Por Claudia Pérez Atamoros
I. Mi madre, editorial de línea dura
Mi madre fue el equivalente humano a una nota de opinión sin concesiones: seria, sobria, sin foto a color. Un artículo de fondo, con honduras y hondonadas. Ejercía el periodismo como se debería ejercer la maternidad: con entrega y pasión. Prefería investigar verdades que cocinar cenas, y el hogar, más que su hábitat, era su corresponsalía secundaria. En la cocina era una turista ocasional —entraba, observaba, se escandalizaba, salía. Su rol en casa era más de corresponsal de guerra: registraba los daños, analizaba las causas, y delegaba la logística a mi padre. Amaba a su familia, pero no se le notaba… y eso, curiosamente, era lo más evidente. La amé.
La narrativa
Mi madre no era de las que cocinan sopas ni cosen botones; más bien era alérgica —literal y emocionalmente— a todo lo que oliera a hogar tradicional. ¿La querías ver realmente enojada? Bastaba con que “alguien” -quien fuera- le pidiera algo relacionado a los quehaceres domésticos o al rol de madre, madre romantizada, como pedirle un desayuno… Mientras otras madres horneaban galletas, la mía editaba notas, perseguía historias, describía el mundo a través de sus crónicas de viaje o llevaba las cuentas del hogar con pesos y centavos. Y podía caerse el mundo ¡que ella no cerraba el cuaderno de los gastos hasta que encontraba el último céntimo faltante!
Callada, sí, pero con una presencia que llenaba la habitación como si las paredes se enderezaran cuando ella entraba, nos crió más con su presencia que con sus abrazos, más con su puntualidad a las redacciones que con cuentos para dormir. La escuela, los permisos, los horarios: ¡territorio exclusivo de mi padre!, que llevaba la brújula de la familia, inclusive en cuestiones del ámbito del hogar como preparar alimentos o llevarnos de compras. Con ello, ella sostenía la antorcha del ejemplo: el hombre era par, pareja, no dueño y señor.
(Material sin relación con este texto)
-- ==== Sys2Proof/Tests/Slice0.lean ====
section
/-! SUPPORT. Small named tests of one command each, with expected results from the spec's text and tables; the ill-formed terms that the checks of
WellFormed.lean refuse; and, for every obligation with hypotheses, a state and operands that meet them, clause by clause. -/

namespace Sys2Proof.Tests
open Sys2Proof Sys2Proof.Machine

-- checked one after another: many at once take more memory than the check allows
set_option Elab.async false

/-! ## A small world -/

def allRights : Rights := { r := true, w := true, a := true, e := true }

/-- A requester's header on port 0 for an address, under a key. -/
def hd (addr key : Nat) : ReqHdr :=
  { port := 0, rid := 1, part := 1, cls := 0, cmark := false, poison := false, tag := 5, reissue := false, addr := addr, key := BitVec.ofNat 32 key }

def line64 : Bytes := List.replicate 64 1

/-- The ports: 0 a requester's, 1 a DRAM tray's, 2 a CXL host's, 3 an Ethernet uplink, 4 the twin link, 10 to 19 flash trays. -/
def wPorts : List (Nat × PortRec) :=
  [(0, { protocol := 1, role := 0, width := 2, minWidth := 1, firstLane := 0 }), (1, { protocol := 1, role := 1, width := 4, minWidth := 2, firstLane := 8 }),
   (2, { protocol := 2, role := 0, width := 8, minWidth := 4, maxRate := 5, firstLane := 16 }),
   (3, { protocol := 3, role := 3, width := 4, minWidth := 4, maxRate := 1, firstLane := 24 }),
   (4, { protocol := 1, role := 2, width := 16, minWidth := 8, firstLane := 32 })] ++
  (List.range 10).map fun i => (10 + i, { protocol := 1, role := 1, width := 2, minWidth := 1, firstLane := 64 + 2 * i })

/-- The image: partition 1 owns range 0 in DRAM at 0 and range 1 in flash at 32 MiB; requester 1 is a Bamom one, requester 2 a host's with a window. -/
def wImg (twin : Bool) : ImgBody where
  device := some { planes := 1, twinPresent := twin, twinPort := 4, firnGib := 100, wheyGib := 4, rspCells := 1000, schCells := 1000, engCells := 1000 }
  ports := wPorts
  isets := [(0, [1]), (1, (List.range 10).map (10 + ·))]
  flashPool := (List.range 10).map fun i => (10 + i, 64)
  parts := [(1, { scratch := 100, defaultVid := 7, vids := [8] })]
  reqs := [(1, { enabled := true, kind := 0, port := 0, part := 1 }), (2, { enabled := true, kind := 1, port := 2, part := 1 })]
  ranges := [(0, { valid := true, base := 0, size := 16, key := 9, owner := 1, ownerRights := allRights, firn := true, granule := 4, iset := 0 }),
    (1, { valid := true, base := 16, size := 16, key := 9, owner := 1, ownerRights := { r := true }, tier := 1, granule := 6, iset := 1 })]
  windows := [(0, { valid := true, port := 2, rid := 2, dpaBase := 0, size := 16, fabricBase := 0, key := 9 })]

/-- The plane in RUN with partition 1 ACTIVE, every port UP, and session 1 in control. -/
def world (twin : Bool) : State :=
  { State.reset with
    now := 2000000, nextId := 100
    img := wImg twin
    pstate := [(1, 1)]
    ports := wPorts.map fun e => (e.1, { link := .up, widthNow := e.2.width, laneMask := 2 ^ e.2.width - 1, ownReq := 100, ownMsg := 100, farReq := 100, farMsg := 100
                                         geomOk := true, cxlReq := 128, cxlDat := 128
                                         geom := if e.1 < 10 then none else some { chans := 2, dies := 2, blocks := 128, limit := 1000 } })
    twn := { state := if twin then .paired else .none, servesOwn := true }
    mgmt := { sessions := [{ sess := 1, helloOk := true }], controller := some 1, state := .run } }
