-- ==== Sys2Proof/Machine/State.lean ====
section
/-! DEFINITION. The state of the engine as plain data: the tiles, the fields, the management complex, the host and
Viaduct attachments, and the queue of commands that wait. INVENTORY.md lists every field with its rule and reset value. -/

namespace Sys2Proof.Machine

/-- A table keyed by number, keys strictly rising; what an unlisted key stands for is said where the table is read. -/
abbrev Tab (α : Type) := List (Nat × α)

/-- Memory: the bytes that differ from what an unlisted address reads as, addresses strictly rising. -/
abbrev Mem := List Host.Cell

/-! ## A tile: the sequencer (chapter 02) -/

/-- TILE_STATUS.STATE (Table 02.13). -/
inductive SeqState where
  | stopped | entry | idle | handler | trap | trapped
  deriving DecidableEq, Repr

/-- What the sequencer is stalled in (TILE_STATUS.WAITING, R51). `waitw` holds rd, the address and the mask. -/
inductive Wait where
  | none
  | waite (mask : Nat)
  | waitw (rd : BitVec 4) (addr : Nat) (mask : Word)
  | fence
  | atomic (opid : Nat) (rd : BitVec 4)
  /-- the answer of a blocking ATOMIC has been reported: the old value, none where it failed -/
  | atomicDone (rd : BitVec 4) (old : Option Word)
  | stall (op : Stallable)
  deriving DecidableEq, Repr

/-- A pending asynchronous cause with its TRAPVAL, TRAPINFO and the argument of its own event (R59, R447). -/
structure PendTrap where
  cause : Nat
  val : Word
  info : Nat
  arg : Nat
  deriving DecidableEq, Repr

/-- The sequencer's registers, special registers and trap state (R34, R37, R44, R55 to R61). -/
structure Seq where
  /-- s1 to s15; an unlisted register holds 0 -/
  regs : Tab Word := []
  pc : Word := 0
  z : Bool := false
  n : Bool := false
  c : Bool := false
  v : Bool := false
  state : SeqState := .stopped
  wait : Wait := .none
  /-- TILE_STATUS.ACTION -/
  action : Nat := 0
  /-- TILE_STATUS.ACT_ERR -/
  actErr : Bool := false
  /-- TILE_STATUS.TRAP_LOST -/
  trapLost : Nat := 0
  tag : BitVec 14 := 0
  /-- the match entry whose handler runs; none in the entry routine -/
  running : Option Nat := none
  timerHi : Word := 0
  gtimeHi : Word := 0
  /-- SM0 to SM3 -/
  sm : List Word := [0, 0, 0, 0]
  smTag : BitVec 14 := 0
  smFlg : BitVec 6 := 0
  trapVec : BitVec 13 := 0
  trapCause : Nat := 0
  trapPc : BitVec 13 := 0
  trapVal : Word := 0
  trapInfo : Nat := 0
  /-- is trap entry enabled (R56)? -/
  trapEn : Bool := true
  /-- the state RTT restores (R56) -/
  interrupted : SeqState := .idle
  pend : List PendTrap := []
  flowFails : Nat := 0
  wdog : Nat := 0
  /-- TILE_WDOG.LIMIT -/
  wdogLimit : Nat := 0x01000000
  /-- TILE_CTRL.ENTRY -/
  entry : BitVec 13 := 0
  /-- the address of the DONE that last ended a handler or the entry routine (R57) -/
  lastDone : BitVec 13 := 0
  /-- a STOP that waits for the next instruction boundary (R55) -/
  stopPend : Bool := false
  deriving DecidableEq, Repr

/-! ## A tile: tokens (chapter 03) -/

/-- A token: slot, tag, value, and the queue message it stands for (queue and serial number), if any (R64, R65). -/
structure Token where
  slot : Nat
  tag : BitVec 14
  value : Word
  msg : Option (Nat × Nat) := none
  deriving DecidableEq, Repr

/-- The state of a match entry (R71). A READY entry holds the cycle in which it became READY. -/
inductive EntryState where
  | part
  | ready (at_ : Nat)
  | running
  | draining
  deriving DecidableEq, Repr

/-- A match entry (R71): operand i is `ops[i]`; `desc` and `rops` count the descriptors and remote operations charged to
it and not complete (R75). -/
structure MatchEntry where
  action : Nat
  tag : BitVec 14
  ops : List (Option Token)
  state : EntryState
  desc : Nat := 0
  rops : Nat := 0
  deriving DecidableEq, Repr

/-- A pending steering entry: rule, kind (data or control), token, wait count, and whether its count has stopped (R80,
R81). -/
structure SteerPend where
  rule : Nat
  isData : Bool
  tok : Token
  count : Nat
  stopped : Bool
  deriving DecidableEq, Repr

/-- The match unit, the steering unit and the local token buffer (R69 to R82). -/
structure Df where
  /-- match table, entries 0 to 31 -/
  table : Tab MatchEntry := []
  /-- local token buffer, oldest first, 8 tokens -/
  ltb : List Token := []
  /-- completion tokens of descriptors that wait for a full buffer (R69); the flag is true for the matrix engine -/
  comp : List (Token × Bool × Option Nat) := []
  /-- queue served last by the match unit and by the steering unit (R70) -/
  lastQ : Nat := 7
  lastQs : Nat := 7
  matchFullRaised : Bool := false
  /-- the words of K0 to K3 as START read them (R78) -/
  rules : List (Word × Word) := []
  pend : List SteerPend := []
  /-- steering outputs waiting for the match unit, oldest first, any number of them (DESIGN CHOICE, log 77) -/
  out : List Token := []
  /-- the cycles in which the match unit and the steering unit last took a token (R70) -/
  matchAt : Option Nat := none
  steerAt : Option Nat := none
  /-- TILE_STEER_WAIT.WAIT -/
  steerWait : Nat := 0x10000
  deriving DecidableEq, Repr

/-! ## A tile: engines and scratchpad (chapters 05 to 08) -/

/-- How far a descriptor has come (R120, R126, R142). -/
inductive DescPhase where
  | queued
  | fetched
  | issued
  | latched
  /-- complete, its completion token waiting for the local token buffer (R69) -/
  | delivering
  deriving DecidableEq, Repr

/-- A PUT or SIGNAL of a compressor that has not entered the issue buffer (R163): the consumer, the address, the bytes. -/
structure CompOut where
  cons : Nat
  addr : BitVec 48
  data : List Byte
  signal : Bool
  deriving DecidableEq, Repr

/-- A descriptor in an engine's queue, with what EDESC and the fetch give it (R48, R120, R142). -/
structure Desc where
  off : Nat
  tag : BitVec 14
  entry : Option Nat
  phase : DescPhase := .queued
  words : List Word := []
  prog : List Word := []
  comp : List Word := []
  /-- scoreboard entries it holds, and consumer entries among them with the slot they belong to -/
  entries : List Nat := []
  cons : List (Nat × Nat) := []
  ecc : Bool := false
  /-- program words read as uncorrectable (R145) -/
  badProg : List Nat := []
  /-- remote operations of its compressor not yet answered (R164) -/
  rops : Nat := 0
  /-- PUTs and SIGNALs of its compressor that wait for the issue buffer, in order -/
  out : List CompOut := []
  /-- results of a vector descriptor that have not landed: scoreboard entry, offset, bytes -/
  writes : List (Nat × Nat × List Byte) := []
  /-- summaries, flags and SPX of a vector descriptor whose elements have passed the lanes -/
  sums : List Word := []
  flags : BitVec 6 := 0
  spx : Bool := false
  /-- SPARSE_ events that B's stream has raised for a matrix descriptor (R156) -/
  raised : List Nat := []
  deriving DecidableEq, Repr

/-- The engines of a tile. -/
structure Eng where
  mat : List Desc := []
  vec : List Desc := []
  /-- the B latch: bytes by scratchpad offset, as loaded (R124, R127) -/
  latch : List Host.Cell := []
  /-- offsets of latched bytes that lie in an uncorrectable word -/
  latchBad : List Nat := []
  /-- gate value in force, and the newest one waiting for a window boundary (R128) -/
  gate : Nat := 64
  gateNew : Option Nat := none
  deriving DecidableEq, Repr
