/-- A response counted in entry `k` has landed or failed: PEND falls by 1, and the entry is released at 0 (R179). -/
def Pad.landed (p : Pad) (now k : Nat) : Pad :=
  match tGet? p.sb k with
  | some e => if e.pend ≤ 1 then p.drop now k else { p with sb := tPut p.sb k { e with pend := e.pend - 1 } }
  | none => p

/-! ## Answers (R218, R219) -/

/-- The pair that the peer entry for engine `e` selects for tile `t` (R367): pair t mod NPAIR, or the next in service. -/
def State.pairFor (s : State) (e t : Nat) : Option (Nat × Nat) :=
  match tGet? s.vdt.peers e with
  | none => none
  | some p =>
    let n := p.pairs.length
    let ok := fun i => !s.vdt.outOf.contains (e, i)
    ((List.range n).map fun j => (t + j) % n).find? ok |>.bind fun i => p.pairs[i]?

/-- An answer or credit packet that tile `t` sends: to its DEST, or, for another engine, to the attachment tile of the Pier
that R367 chooses; none where it cannot leave. -/
def State.answerTo (s : State) (t : Nat) (p : Packet) : Option Packet :=
  if p.vc ≠ 1 || p.out || p.deng = s.mgmt.engId then some p
  else match s.pairFor p.deng t with
    | none => none
    | some (lp, rp) => (s.attachFor (.vdt lp) t).map fun u => { p with dest := u, out := true, rdest := p.dest, dport := rp }

/-- Hand packets to the router's local port of a tile, or, those for the tile itself, to its own inbox (log 12), with the
interfaces' route epoch (R209); an answer to another engine that cannot leave is discarded and counted (R367). -/
def State.inject (s : State) (t : Nat) (ps : List Packet) : State :=
  let qs := (ps.filterMap (s.answerTo t)).map fun p => { p with rtEpoch := s.routes.epoch }
  let own := fun p : Packet => p.dest = t && !p.out
  s.modTile t fun x =>
    let y := { x with ni := { x.ni with inj := x.ni.inj ++ qs.filter fun p => !own p, inbox := x.ni.inbox ++ qs.filter own } }
    if qs.length = ps.length then y else y.count cAnsDisc (ps.length - qs.length)

/-- The RESP packet that answers a request (Table 10.2), to one of its senders. -/
def respTo (eng t : Nat) (p : Packet) (dst dstEng : Nat) (c : Code) (old : BitVec 64) : Packet :=
  { op := .resp, dest := dst, vc := 1, out := p.srcKind ≠ 0, opid := p.opid, code := c, srcTile := t, srcEng := eng,
    old := old, deng := dstEng, seng := eng, serial := p.serial }

/-- The answers of tile `t` to a request: one for each contributor of a PUT REDUCE in entry order, with the OPID of its own
operation, one for the sender of any other (R213, R219). -/
def answersTo (eng t : Nat) (p : Packet) (c : Code) (old : BitVec 64) : List Packet :=
  if p.op = .putReduce then
    (List.range p.contribs.length).map fun i =>
      let k := p.contribs.getD i (0, 0)
      let o := p.cops.getD i (p.opid, p.serial)
      respTo eng t { p with srcKind := 0, opid := o.1, serial := o.2 } k.1 k.2 c old
  else [respTo eng t p p.srcTile p.srcEng c old]

/-- A tile answers a request (R213, R219). -/
def State.answer (s : State) (t : Nat) (p : Packet) (c : Code) (old : BitVec 64 := 0) : State :=
  s.inject t (answersTo s.mgmt.engId t p c old)

/-- A block cannot bring a packet over the attachment link of tile `u`: it answers a request itself, to whoever it came from,
and an answer is lost and counted (R197, R379). -/
def State.edgeFail (s : State) (u : Nat) (d : Dir) (p : Packet) : State :=
  let own := fun q : Packet => if q.deng = s.mgmt.engId then some { q with out := true } else s.answerTo u q
  let qs := if p.vc = 1 || p.vc = 3 then [] else (answersTo s.mgmt.engId u p .unreachable 0).filterMap own
  s.modTile u fun x =>
    let y := x.modRtr fun r => { r with wire := tPut r.wire d.port (tGet [] r.wire d.port ++ qs) }
    if p.vc = 1 then y.count cAnsDisc 1 else y

/-! ## Crossings between unrelated clocks (R331) -/

def flitsIn (ps : List Packet) : Nat := (ps.map (·.flits)).sum

/-- The crossings of Table 15.3; beacons are carried on the first. -/
inductive Crossing where
  | keystoneMesh | pierMesh | nvm | fieldChain | stopWire | telemetry
  deriving DecidableEq, Repr

/-- The depth of a crossing's FIFO, where the table gives one: flits, flits, bytes and reports. -/
def Crossing.depth : Crossing → Option Nat
  | .keystoneMesh => some 16 | .pierMesh => some 64 | .nvm => some 64 | .telemetry => some 32
  | .fieldChain | .stopWire => none

/-- Has a crossing a FIFO of its own for each virtual channel? -/
def Crossing.perVc : Crossing → Bool
  | .keystoneMesh => true
  | _ => false

/-- The FIFO of a packet among those of a crossing's direction. -/
def Crossing.lane (c : Crossing) (p : Packet) : Nat := if c.perVc then p.vc else 0

/-- Has the FIFO of a direction, with what it holds, room for the whole packet? -/
def Crossing.fits (c : Crossing) (held : List Packet) (p : Packet) : Bool :=
  match c.depth with
  | some n => flitsIn (held.filter fun q => c.lane q = c.lane p) + p.flits ≤ n
  | none => true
No tuve que imaginarla en su papel de profesional. Muchas veces la vi, la espié o la acompañé mientras hacía alarde del arte de la entrevista, género que dominó y desde donde yo entendí, que me transmitía con señales de humo –si se quiere ver así– en vez de palabras, el porvenir. Y aunque muchas veces no estuvo, estuvo; y aunque no hablaba mucho y su mirada se difuminaba a través del infinito, me lo dijo todo a su manera: había que estar de pie siempre, con la mirada en alto. Lástima que no me lo tatuara. Me hubiera gustado mí misma madre tan profesional, pero siendo un poco más mamá, de esas que escuchan cuitas y te arropan al dormir. Ándale sí, cómo no, ¿y tu helado de qué sabor lo hubieras querido?
II. La abuela, hacía poesía al cocinar.
Mi abuela cocinaba como Neruda escribiría una oda al arroz blanco sin más ingrediente que su sazón. Ponía poesía en los fideos secos y metáforas en los frijoles. No era afectuosa en el sentido cursi del término, pero tenía una precisión emocional digna de un sonetista renacentista con mandil. Su poesía era lo único que le arrancaba una sonrisa… o una lágrima. No abrazaba, pero su panqué de nata y naranja podían resucitar a un muerto y reconfortar a una nieta apaleada por la vida y el desamor. Su dureza no era crueldad, sino estructura narrativa: sin conflicto, no hay historia.
La descripción
Y mi abuela era otra historia. cocinaba como quien borda un poema sobre fuego lento. Cada platillo era un verso tibio, servido con la precisión de un pentámetro, cada cucharón una metáfora con olor a epazote. No nos decía que nos quería; nos lo servía calientito. Recitaba poesía con voz baja, como si les hablara a los fantasmas familiares que sólo ella conocía. Se negó siempre (como si en ello hubiese pecado y no valentía) a contarme sobre su primer matrimonio y divorcio. Y permaneció fiel al abuelo a pesar de tanto, como si en aquello no hubiera mal ejemplo. Su vida tuvo fondo, métrica, rima y ritmo.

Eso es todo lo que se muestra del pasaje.